My patient (no, not you) comes in for his Adderall refill. He has been stable on his current dose for years, without escalation or any significant side effects. He is happy with the medication – better focus, less distraction – and credits it for making him productive in a demanding job at a fintech startup.

He is only a little younger than me, meaning that when my patient was growing up, practically no one was on stimulant medications. And still, even without Adderall, he did well enough in school to get into an Ivy League college (I know, I know, none of us would be admitted anywhere nowadays, but still…), excel at a competitive grad school, and succeed in his field – all of which would seem to demand a pretty highly developed ability to focus and concentrate.

And yet now, he – like so many of my patients his age and younger – are prescribed a daily pill without which his ability to succeed at work would presumably suffer. Not that ADD didn’t exist back then, mind you, but somehow the pool of patients being treated for it has expanded by an order of magnitude. How? Why?

Is it being overdiagnosed? Was it being underdiagnosed? Used now for milder cases? Misused as a competitive advantage? And how much does it really matter, anyway? After all, these medications are 1. FDA approved, 2. indicated for a real diagnosis, and 3. pretty helpful, including for my own son (and his friends…and their friends!).

And yet…

Rachel and I are watching the Hulu series, Dopesick, recommended to us by her psychiatrist sister.
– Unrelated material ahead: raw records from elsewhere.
-- ==== Sys2Proof/Machine/Schedule.lean ====
section
/-! DEFINITION. Which transition a step takes when the agenda names none: an enabled transition of the device, else an
instruction of an agent, else time passes (R271; log entry 31). -/

namespace Sys2Proof.Machine

/-! ### Agents -/

/-- Whether two agents are of one core. -/
def sameCore : Agent → Agent → Bool
  | .slot c _, .slot d _ => decide (c = d)
  | a, b => decide (a = b)

/-- The agents that have a context listed, which are those that can have left their reset state. -/
def State.agents (s : State) : List Agent :=
  s.ctxs.map Prod.fst

/-- Whether an agent may issue. -/
def State.mayIssue (s : State) (a : Agent) : Bool := (s.ctx a).ctl.canIssue

/-- The agents in the order in which they take turns: those after the issuing agent's core first, each core's slots in its
rotation. -/
def State.turns (s : State) : List Agent :=
  let later := (s.agents.dropWhile fun a => !sameCore a s.cur).filter fun a => !sameCore a s.cur
  let others := later ++ s.agents.filter fun a => !sameCore a s.cur
  others.flatMap (fun a => rotation a (s.core (coreNo a)).lastSlot) ++ rotation s.cur (s.core (coreNo s.cur)).lastSlot

/-- Whether the first load that keeps a slot has its data to land, or an entry that may be performed now: while it is due, the hold of
R110 has ended, and what the slot waits for comes before the turn of another (R29; log entry 5). -/
def State.loadDue (s : State) (a : Agent) : Bool :=
  match (s.ctx a).loads.find? fun r => r.own.isSome with
  | some r => r.ready || r.parts.any fun p => p.2.isNone && (s.entryReady a p.1).isSome
  | none => false

/-- An agent whose word must wait does not issue: unless a load of its slot is due, the rotation skips it for a cycle (R29, R274; log
entry 5). -/
def State.passOver (s : State) (a : Agent) : State :=
  if s.loadDue a then s
  else s.onCtx a fun c => { c with ctl := { c.ctl with late := max c.ctl.late (s.issueCycle a + 1) } }

/-- What an issue answers: where the meaning of the word leaves the state as the issue began, the word waits, and nothing has issued.
(The control of the slot is compared first, for it is what almost every word changes.) -/
def State.orWaits (s : State) (a : Agent) (u : State) (o : Host.Outcome State Fault Refusal) : Host.Outcome State Fault Refusal :=
  match o with
  | .next t => if (t.ctx a).ctl = (u.ctx a).ctl ∧ t = u then .next (s.passOver a) else .next t
  | o => o

/-- An agent issues its next instruction, when the rotation of its core comes to it: fetch, decoding, and the instruction's meaning
(R29, R64, R70). -/
noncomputable def issueStep (a : Agent) (s : State) : Host.Outcome State Fault Refusal :=
  if (s.ctx a).ctl.canIssue && s.inTurn a then
    let u := s.beginIssue a
    match u.fetch a with
    | .fails _ => s.orWaits a u (exec .instructionFetchFault u)
    | .miss => .next (u.missOf a (u.asidFor a) (u.ctx a).ctl.pc.toNat .fetch)
    | .held => .next (s.passOver a)
    | .word w =>
      let v := u.countFetch a
      let w' := (v.ctx a).ctl.issued w
      let v := v.onCtx a fun c => { c with ctl := { c.ctl.capture w with iword := w', late := v.now + lateFor w' } }
      s.orWaits a v (match decode w' with
        | some i => exec i v
        | none => exec (.illegalInstruction w') v)
  else .next s

/-- The next agent to issue: the first whose issue changes something. -/
noncomputable def State.nextAgent (s : State) : Option Agent :=
  s.turns.find? fun a => s.mayIssue a && match issueStep a s with
    | .next t => decide (t ≠ s)
    | _ => true

/-! ### Transitions that agents, cores, clusters and the device may have -/

/-- The number of a cellarer core; 0 for the others. -/
def celNo : Agent → Nat
  | .cel k => k
  | _ => 0

/-- The transitions of an agent. -/
noncomputable def State.agentMoves (s : State) (a : Agent) : List Instr :=
  let c := s.ctx a
  (c.queue.flatMap fun e =>
    match e.what with
    | .load _ _ _ _ => [.performLoad a e.id]
    | .ldf _ _ => [.performLoad a e.id]
    | .few _ _ => [.performLoad a e.id]
    | .tree _ _ => [.performLoad a e.id]
    | .status _ _ => [.performLoad a e.id]
    | .atomic _ _ _ _ _ _ => [.performAtomic a e.id]
    | .reduce _ _ _ _ => [.performReduction a e.id]
    | .decr _ _ => [.decrementStep a e.id]
    | .credit _ _ => [.creditReturn a e.id]
    | .message _ _ => []
    | .engine _ => [.performEngineEntry a e.id]
    | .store _ _ _ _ => [.performStore a e.id]
    | .empw _ => [.performStore a e.id]
    | .fulw _ => [.performStore a e.id]
    | .inject _ _ => [.performStore a e.id])
  ++ c.loads.map (fun r => .loadReplyLand a r.id)
  ++ (match c.ctl.hold with
    | some (.fence _ _ _ _ _) => [.fenceDone a]
    | some (.waitc _ _) => [.waitDone a]
    | some (.jobs _) => [.waitDone a]
    | some .commit => [.commit a]
    | some .decant => [.decantRecordIssue a]
    | some (.fqwait _ _) => [.fqwaitTimeout (celNo a)]
    | _ => [])

/-- The transitions of a job in flight: the bytes of its first unfinished granule, at most 580 with what a last cell or a
token of one word each adds, and its counts. -/
noncomputable def jobMoves (core : Nat) (j : Job) : List Instr :=
  let ms := upFrom 0 j.receivers
  let counts := ms.map fun m => Instr.count core j.id m
  match (upFrom 0 j.granules).find? fun g => !j.granuleDone g with
  | none => counts
  | some g =>
    counts ++ ms.flatMap fun m => (upFrom 0 580).flatMap fun b =>
      if j.kind.isCopy then [Instr.granuleByte false core j.id g b m]
      else [Instr.granuleByte false core j.id g b m, Instr.granuleByte false core j.id g (coderWrite + b) m]

/-- The transitions of a small core. -/
noncomputable def State.coreMoves (s : State) (n : Nat) : List Instr :=
  let k := s.core n
  [.vectorQueueServe n, .performMessage n, .jobStart n, .dictldPerform n, .unleaseAct n, .readyRingPush n, .roleDone n]
  ++ (upFrom 0 k.waitingEffects.length).map (fun i => .sealedEffectEnqueue n i)
  ++ k.inflight.flatMap (fun j => jobMoves n j.2)
  ++ (s.bids n).map (fun b => .candidateAging n b.cand)
  ++ [.admission n]

/-- The transitions of a cluster. -/
noncomputable def State.clusterMoves (s : State) (c : Nat) : List Instr :=
  let cl := s.cluster c
  (upFrom 0 cl.pending.length).map (fun i => .faultQueueEntry c i)
  ++ (upFrom 0 cl.missWaits.length).map (fun i => .missPost c i)
  ++ [.leaveGiven c, .leaseArbitration c, .drainDelivery c, .pressCommandComplete c, .pressCommandStart c,
    .leaseCycleLimit c, .leaseIdleEnd c, .trcfgPerform c, .trbinPerform c, .trupdPerform c, .trpairsStart c,
    .trrelPerform c, .emit c 2, .tscLoadComplete c]

/-! ### The dispatcher -/

/-- The dies of a group's parts, in each order there is. -/
def dieOrders : Nat → List Nat → List (List Nat)
  | 0, _ => [[]]
  | n + 1, dies => dies.flatMap fun d => (dieOrders n (dies.filter (· ≠ d))).map fun ds => d :: ds

/-- Free cores of a die for `n` roles, 16 to a cluster; none where the die has no room. -/
def State.dieCores (s : State) (part : Nat) (q : Option Nat) (n die : Nat) : Option (List Nat) :=
  let free := fun c => (coresOf c).filter (s.freeFor part q)
  let cs := upFrom (die * Config.clustersPerDie) Config.clustersPerDie
  let whole := (cs.filter fun c => decide (16 ≤ (free c).length)).take (n / 16)
  if whole.length < n / 16 then none
  else
    let cores := whole.flatMap fun c => (free c).take 16
    if n % 16 = 0 then some cores
    else
      match cs.find? fun c => !whole.contains c && decide (n % 16 ≤ (free c).length) with
      | some c => some (cores ++ (free c).take (n % 16))
      | none => none

/-- Free cores for the parts of a group on given dies. -/
def State.partCores (s : State) (part : Nat) (q : Option Nat) : List Nat → List Nat → Option (List Nat)
  | n :: ns, d :: ds =>
    match s.dieCores part q n d, s.partCores part q ns ds with
    | some cs, some rest => some (cs ++ rest)
    | _, _ => none
  | _, _ => some []

/-- Cores, by role, that a binding of `n` roles can have (R16); none where it has to wait. -/
def State.pickCores (s : State) (part : Nat) (q : Option Nat) (n : Nat) (pv : Bool) : List Nat :=
  let sizes := (upFrom 0 ((n + 1023) / 1024)).map fun m => min 1024 (n - 1024 * m)
  match (dieOrders sizes.length (upFrom 0 4)).findSome? fun ds =>
      match s.partCores part q sizes ds with
      | some cs => if s.bindable part q n pv cs then some cs else none
      | none => none with
  | some cs => cs
  | none => []

/-- The transitions of a launch queue. -/
noncomputable def State.queueMoves (s : State) (q : Nat) : List Instr :=
  let cores := match s.headImage q with
    | some (.ok img) => s.pickCores (s.qPartition q) (some q) img.nroles img.pump.isSome
    | _ => []
  (if (s.queue q).ring then [.doorbell q] else []) ++ [.launchRecordFetch q, .launchStart q cores]

/-- The transitions of a group. -/
noncomputable def State.groupMoves (s : State) (launch : Nat) (g : Group) : List Instr :=
  let queries := match g.pump with
    | some p => (upFrom 0 p.queries.length).map fun k => .pumpAnswer launch k
    | none => []
  queries
  ++ [.groupCompletion launch, .saveComplete launch, .taskLevelSave launch, .killTimerExpiry launch,
    .graceTimerExpiry launch, .sliceEnd launch]
  ++ (if g.phase = .saved then
        [.groupResume launch (s.pickCores g.partition none g.kept.length g.pump.isSome)]
      else [])

/-- The transitions of the device's own units.  Errors, failing links, a migration that is abandoned, the host's and the
network's doings are no choice of the device: only the agenda names them. -/
noncomputable def State.deviceMoves (s : State) : List Instr :=
  s.mesh.map (fun m => .mailbox m.id)
  ++ (upFrom 0 s.tree.length).map (fun i => .treeResultDeliver i)
  ++ (upFrom 0 s.packets.length).map (fun i => .reductionPacketPerform i)
  ++ s.parts.failing.map .uncorrectableError
  ++ [.migrationCopied, .mbcmdDone]
  ++ s.board.kst.map (fun p => .kernelImageVerified p.1)

/-- Every transition that might be enabled, in the order in which they are tried. -/
noncomputable def State.candidates (s : State) : List Instr :=
  s.agents.flatMap s.agentMoves
  ++ (s.cores.map Prod.fst).flatMap s.coreMoves
  ++ (s.clusters.map Prod.fst).flatMap s.clusterMoves
  ++ s.deviceMoves
  ++ (s.dispatch.queues.map Prod.fst).flatMap s.queueMoves
  ++ s.groups.flatMap fun g => s.groupMoves g.1 g.2

/-- Whether a transition is enabled: one that is not leaves the state as it is. -/
def State.enabled (s : State) (e : Instr) : Bool :=
  match exec e s with
  | .next t => decide (t ≠ s)
  | _ => true

/-- A kernel whose core has stopped is restarted by the monitor pair, and a restarted one re-adopts its tenants (R404). -/
noncomputable def State.kernelMove (s : State) : Option Move :=
  let stopped := (upFrom 0 16).find? fun k =>
    decide ((s.ctx (.cel k)).ctl.status = .stopped) && (s.board.entry.find? k).isSome
  match stopped, s.dispatch.frozen with
  | some k, _ => some (.take (.uncorrectableError (.kernel (s.partOfCel k))))
  | none, p :: _ => some (.readopt p [])
  | none, [] => none

/-- The transition that a step takes with an empty agenda. -/
noncomputable def State.nextMove (s : State) : Move :=
  match s.kernelMove with
  | some m => m
  | none =>
    match s.candidates.find? s.enabled with
    | some e => .take e
    | none =>
      match s.nextAgent with
      | some a => .issue a
      | none => .elapse 1

end Sys2Proof.Machine
end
It’s a drama about the opioid crisis and how it was created by Purdue Pharma and the Sackler family in their campaign to make Oxycontin into a billion-dollar blockbuster drug.

A central thesis of the show (so good btw- highly recommend!) is that Purdue financed and essentially created – as a marketing ploy – the whole idea that doctors systematically undertreat pain.

They invented “Pain”- not the physiological phenomenon, obviously, but the whole movement that came to surround it in the late 90’s: the ubiquitous pain scale, with its smiley and frowny faces from one to ten; the slogan that “pain is the fifth vital sign”; the idea of rating hospitals and doctors based on their treatment of pain; the notion that undertreating even mild pain is a gross betrayal of the Hippocratic oath. All of it conceived and underwritten to sell Oxycontin.

Wait, what??

Rachel and I looked at each other with surprise-emoji faces. We were residents and young attendings during the late nineties and early aughts, exactly at this time. Treating the patient’s pain was drummed into us constantly. And not just by the drug reps – from whom we were happy to take free pizza and subs, all the while feeling blithely confident that we were immune to their salesmanship – but by our senior residents, our attendings, and the textbooks and journal articles we relied upon for truth.

After all, what is truth in medicine? How do we know what we know to the point that we feel confident doing what we do? The answer is supposed to be a combination of evidence and expert opinion. Medical training is still to a large extent an apprenticeship, with knowledge passed down from attending to resident to medical student, ideally grounded in evidence derived from rigorous clinical trials.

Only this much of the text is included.